街を歩いていたら、すれ違う人がいい感じのスニーカーを履かれてた。

よく見たら、MOONSTARの文字

そう!福岡の靴です。

MOONSTARの最近のラインナップって、正直あんまり追えていなかったんですよね。というのも、わたしの中でMOONSTARは「学生の上履き・体育館シューズを作っている老舗メーカー」というイメージが強くて。

(もちろんそれも今もやっているんですけど)

でも、なんだか最近の見た目、けっこう変わっていませんか。上履きの会社が、街で履けるスニーカーを作っている。ということで調べてみたら良さげなんですよね!

これは実物を見に行かないと・・・と思って直営店に足を運びました。

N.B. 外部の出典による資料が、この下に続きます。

/-- Refutes O39: a slice that failed its checker's test is disabled and its scrubber rests (R337), where the statement has every scrub read
of a powered, thawed and awake memory move the scrubber's position. -/
theorem not_coherenceResponses : ¬ Obligations.CoherenceResponses := by
  rintro ⟨-, upkeep⟩
  have rests : exec (.scrubRead 1 0) sliceDisabled = .next sliceDisabled := exec_scrubRead_of_disabled (by decide)
  obtain ⟨P, entry, moves⟩ := upkeepRule_scrubRead_slice (s := sliceDisabled) 0 rfl rfl (by decide) rfl rfl
  obtain ⟨s', ran, after⟩ := upkeep _ _ P entry rfl
  rw [rests, Host.Outcome.next.injEq] at ran
  rw [← ran] at after
  exact absurd (moves _ after) (by decide)

end Sys2Proof.Proofs

/-! PROOFS. Which commands complete: all but PATTERN_MICRO_WORD at a vendor-only micro-word (R238, R239, R242). -/

namespace Sys2Proof.Proofs

open Sys2Proof.Machine

/-! ## Outcomes that are a next state -/

/-- An outcome that is neither a fault nor a refusal. -/
def Completes (o : Out) : Prop := ∃ s', o = .next s'

theorem completes_next (s : State) : Completes (.next s) := ⟨s, rfl⟩

theorem completes_ite {c : Prop} [Decidable c] {o o' : Out} (h : Completes o) (h' : Completes o') :
    Completes (if c then o else o') := by
  split
  · exact h
  · exact h'

/-- R66: a syllable that the bundle does not hold next still completes. -/
theorem completes_ask (s : State) (i : Instr) {o : Out} (h : Completes o) : Completes (s.ask i o) :=
  completes_ite h (completes_next s)

/-! ## Commands that ask what kind of work the state holds for them

Each of these matches on a part of the state before it answers; every branch of its definition answers a next state. -/

section

variable (s : State)

theorem execBundleBoundary_completes (t : Gtn) : Completes (execBundleBoundary t s) := by
  fun_cases execBundleBoundary <;> exact completes_next _

theorem execInterruptAccept_completes (t : Gtn) : Completes (execInterruptAccept t s) := by
  fun_cases execInterruptAccept <;> exact completes_next _

theorem execThreadHoldArrival_completes (t : Gtn) : Completes (execThreadHoldArrival t s) := by
  fun_cases execThreadHoldArrival <;> exact completes_next _

theorem execThreadContextResetDone_completes (t : Gtn) : Completes (execThreadContextResetDone t s) := by
  fun_cases execThreadContextResetDone <;> exact completes_next _

theorem execLineFillArrive_completes (t : Gtn) : Completes (execLineFillArrive t s) := by
  fun_cases execLineFillArrive <;> exact completes_next _

theorem execIflushComplete_completes (t : Gtn) : Completes (execIflushComplete t s) := by
  fun_cases execIflushComplete <;> exact completes_next _

theorem execStoreBufferDrain_completes (t : Gtn) (order : Nat) : Completes (execStoreBufferDrain t order s) := by
  fun_cases execStoreBufferDrain <;> exact completes_next _

theorem execTableWalkDone_completes (t : Gtn) : Completes (execTableWalkDone t s) := by
  fun_cases execTableWalkDone <;> exact completes_next _

theorem execTlbMaintenanceComplete_completes : Completes (execTlbMaintenanceComplete s) := by
  fun_cases execTlbMaintenanceComplete <;> exact completes_next _

theorem execRegisterAccessTimeout_completes (w : Waiter) : Completes (execRegisterAccessTimeout w s) := by
  fun_cases execRegisterAccessTimeout <;> exact completes_next _

theorem execEventRecordWrite_completes (rq : Req) (pa : Nat) (w : W32) : Completes (execEventRecordWrite rq pa w s) := by
  fun_cases execEventRecordWrite <;> exact completes_next _

theorem execReclaimComplete_completes : Completes (execReclaimComplete s) := by
  fun_cases execReclaimComplete <;> exact completes_next _

theorem execBerthResetComplete_completes (b : BerthId) : Completes (execBerthResetComplete b s) := by
  fun_cases execBerthResetComplete <;> exact completes_next _

theorem execDomainPowerLoss_completes (d : Fin 24) : Completes (execDomainPowerLoss d s) := by
  fun_cases execDomainPowerLoss <;> exact completes_next _

theorem execPmicVgoodRise_completes : Completes (execPmicVgoodRise s) := by
  fun_cases execPmicVgoodRise <;> exact completes_next _

theorem execVoltageStepTimeout_completes : Completes (execVoltageStepTimeout s) := by
  fun_cases execVoltageStepTimeout <;> exact completes_next _

theorem execSleepEntryDone_completes : Completes (execSleepEntryDone s) := by
  fun_cases execSleepEntryDone <;> exact completes_next _

theorem execSleepExitComplete_completes : Completes (execSleepExitComplete s) := by
  unfold execSleepExitComplete
  split
  · refine completes_ite ?_ (completes_next _)
    extract_lets
    split <;> exact completes_next _
  · exact completes_next _

theorem execIslandStart_completes : Completes (execIslandStart s) := by
  fun_cases execIslandStart <;> exact completes_next _

theorem execManifestCommit_completes : Completes (execManifestCommit s) := by
  fun_cases execManifestCommit <;> exact completes_next _

theorem execCanTxEnd_completes (k : Fin 24) (how : Fin 4) : Completes (execCanTxEnd k how s) := by
  fun_cases execCanTxEnd <;> exact completes_next _

theorem execGatewayFrameIn_completes : Completes (execGatewayFrameIn s) := by
  fun_cases execGatewayFrameIn <;> exact completes_next _

theorem execIslandRouteForward_completes : Completes (execIslandRouteForward s) := by
  fun_cases execIslandRouteForward <;> exact completes_next _

theorem execAcfAvtpduRx_completes (q : Fin 48) : Completes (execAcfAvtpduRx q s) := by
  fun_cases execAcfAvtpduRx <;> exact completes_next _

end

/-! ## The micro-word that is refused (R238, R239, R242) -/

/-- R238, R239, R242: the user pattern of a thread stands at a word with a vendor-only operation, destination or selector. -/
def AtVendorOnlyWord (s : State) (t : Gtn) : Prop :=
  ∃ p e, (s.th t).pat = some p ∧ p.kind = .user e ∧ vendorOnly (s.patWord (coreOf t) p.maddr) = true

/-- Of the branches of PATTERN_MICRO_WORD one refuses: a user pattern at a readable word that is vendor-only. -/
theorem execPatternMicroWord_completes_or_refuses (t : Gtn) (s : State) :
    Completes (execPatternMicroWord t s) ∨
      execPatternMicroWord t s = .refused .vendorMicroWord ∧ AtVendorOnlyWord s t := by
  fun_cases execPatternMicroWord
  case case5 _ p _ _ pat _ _ _ e kind refuses =>
    obtain ⟨-, vendor⟩ := Bool.and_eq_true_iff.1 refuses
    exact .inr ⟨rfl, p, e, pat, kind, vendor⟩
  all_goals exact .inl (completes_next _)

/-! ## Every command -/

/-- A syllable answers what its bundle asks of it; UCALL alone chooses among effects, by the fault that its entry raises (R247). -/
theorem exec_completes_of_syllable {i : Instr} (syllable : (sylCode i).isSome = true) (s : State) : Completes (exec i s) := by
  cases i
  all_goals cases syllable
  case ucall =>
    refine completes_ask _ _ ?_
    split
    · exact completes_next _
    · refine completes_ite ?_ (completes_next _)
      extract_lets
      split <;> exact completes_next _
  all_goals exact completes_ask _ _ (completes_next _)

/-- The commands that are no syllable: those with a lemma above, those that choose by conditions, and those of one effect. -/
theorem exec_completes_of_not_syllable {i : Instr} (noSyllable : (sylCode i).isSome = false)
    (notMicroWord : ∀ t, i ≠ .patternMicroWord t) (s : State) : Completes (exec i s) := by
  cases i
  all_goals cases noSyllable
  case patternMicroWord t => exact absurd rfl (notMicroWord t)
  case bundleBoundary => exact execBundleBoundary_completes ..
  case interruptAccept => exact execInterruptAccept_completes ..
  case threadHoldArrival => exact execThreadHoldArrival_completes ..
  case threadContextResetDone => exact execThreadContextResetDone_completes ..
  case lineFillArrive => exact execLineFillArrive_completes ..
  case iflushComplete => exact execIflushComplete_completes ..
  case storeBufferDrain => exact execStoreBufferDrain_completes ..
  case tableWalkDone => exact execTableWalkDone_completes ..
  case tlbMaintenanceComplete => exact execTlbMaintenanceComplete_completes s
  case registerAccessTimeout => exact execRegisterAccessTimeout_completes ..
  case eventRecordWrite => exact execEventRecordWrite_completes ..
  case reclaimComplete => exact execReclaimComplete_completes s
  case berthResetComplete => exact execBerthResetComplete_completes ..
  case domainPowerLoss => exact execDomainPowerLoss_completes ..
  case pmicVgoodRise => exact execPmicVgoodRise_completes s
  case voltageStepTimeout => exact execVoltageStepTimeout_completes s
  case sleepEntryDone => exact execSleepEntryDone_completes s
  case sleepExitComplete => exact execSleepExitComplete_completes s
  case islandStart => exact execIslandStart_completes s
  case manifestCommit => exact execManifestCommit_completes s
  case canTxEnd => exact execCanTxEnd_completes ..
  case gatewayFrameIn => exact execGatewayFrameIn_completes s
  case islandRouteForward => exact execIslandRouteForward_completes s
  case acfAvtpduRx => exact execAcfAvtpduRx_completes ..
  case dramTemperatureRead | domainReady | domainIdleOff | supplyDip | thermalSample | thermalStage2Check | wakePortMatch |
      dramTrainingDone | debugRequest | ethernetFrameRx | ethernetFrameTxDone | gateControlAdvance | tableAccessDone | fdbAgeing |
      frerResetTimer | linkChange | preemptionVerifyDone | txDescriptorDone | rxDescriptorDone | pcieLinkDown | pcieLinkUp |
      msiPendingSend | canFrameRx | canBusError | canBusoffRecovery | canBusIntegrated | linScheduleSlot | busFrameRx |
      busTransferDone | gpioEdge | pduBufferPeriod | acfWindowExpiry =>
    repeat' apply completes_ite
    all_goals exact completes_next _
  all_goals exact completes_next _

theorem exec_completes {i : Instr} (notMicroWord : ∀ t, i ≠ .patternMicroWord t) (s : State) : Completes (exec i s) := by
  cases h : (sylCode i).isSome with
  | true => exact exec_completes_of_syllable h s
  | false => exact exec_completes_of_not_syllable h notMicroWord s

試着した結果、想像以上に良かった。


何より驚いたのが価格


看板ラインの「810s(エイトテンス)」というカテゴリ、ほぼ全部1万円以下でした。

今日は、その中でも特に印象に残ったモデルを紹介します。


MOONSTARの共通の特徴は「かかとの柔らかさ」

先に、810sラインを何足も試着して見えてきた共通の特徴の話をさせてください。

これを押さえておくと、モデル選びが一気にラクになります。

結論から言うと、810sは全体的にヒールカウンター(かかと周りを支える芯材)が柔らかめに作られています。昔ながらの日本の靴らしい設計、と言ってもいいかもしれません。

柔らかいヒールカウンターには、いいところも注意点もあります。


⭕️良いところ

履いた瞬間からかかとに馴染みやすいこと。

硬い靴で「かかとに靴ずれができた」という経験、みんなありますよね。あれが起きにくい。

△ 注意点

回内(かかとが内側に倒れやすい状態)が強めの人にとって、かかとの内側傾きを感じやすいこと。わたし自身がまさに外反母趾・扁平足傾向の回内足なので、これは結構ハッキリ分かりました。

じゃあ回内が強めの人はMOONSTARを諦めるしかないのかというと、そうじゃないん。810sの中には、この「柔らかいカウンター」の弱点をモデルごとに違うアプローチで解決しているものがあります。

ちゃんと救済策がある。

なお、モーションコントロール系のシューズが後足部の内側への倒れ込み(rearfoot eversion)を統計的に減らすことは、2025年のメタアナリシスでも示されています。ヒールカウンターの剛性は、ただの履き心地の話じゃなくて、足の動きそのものに影響する要素なんです。

ですので、ムーンスターは

  • 動きやすさ

  • 日常生活動作のしやすさ

つまり、普段の生活を快適にするという点
に重きを置いている印象があります。


ET001 キッチェ|厨房生まれの意外な履きやすさ

まず紹介したいのが、ET001
定価は7,150円です。

セールがかかったら5,110円・・・

これは厨房や食品工場で使われるキッチンシューズがベースになっているモデル。

キッチンシューズの血統なので、当然、床が濡れていても滑りにくい。雨の日でも安心です。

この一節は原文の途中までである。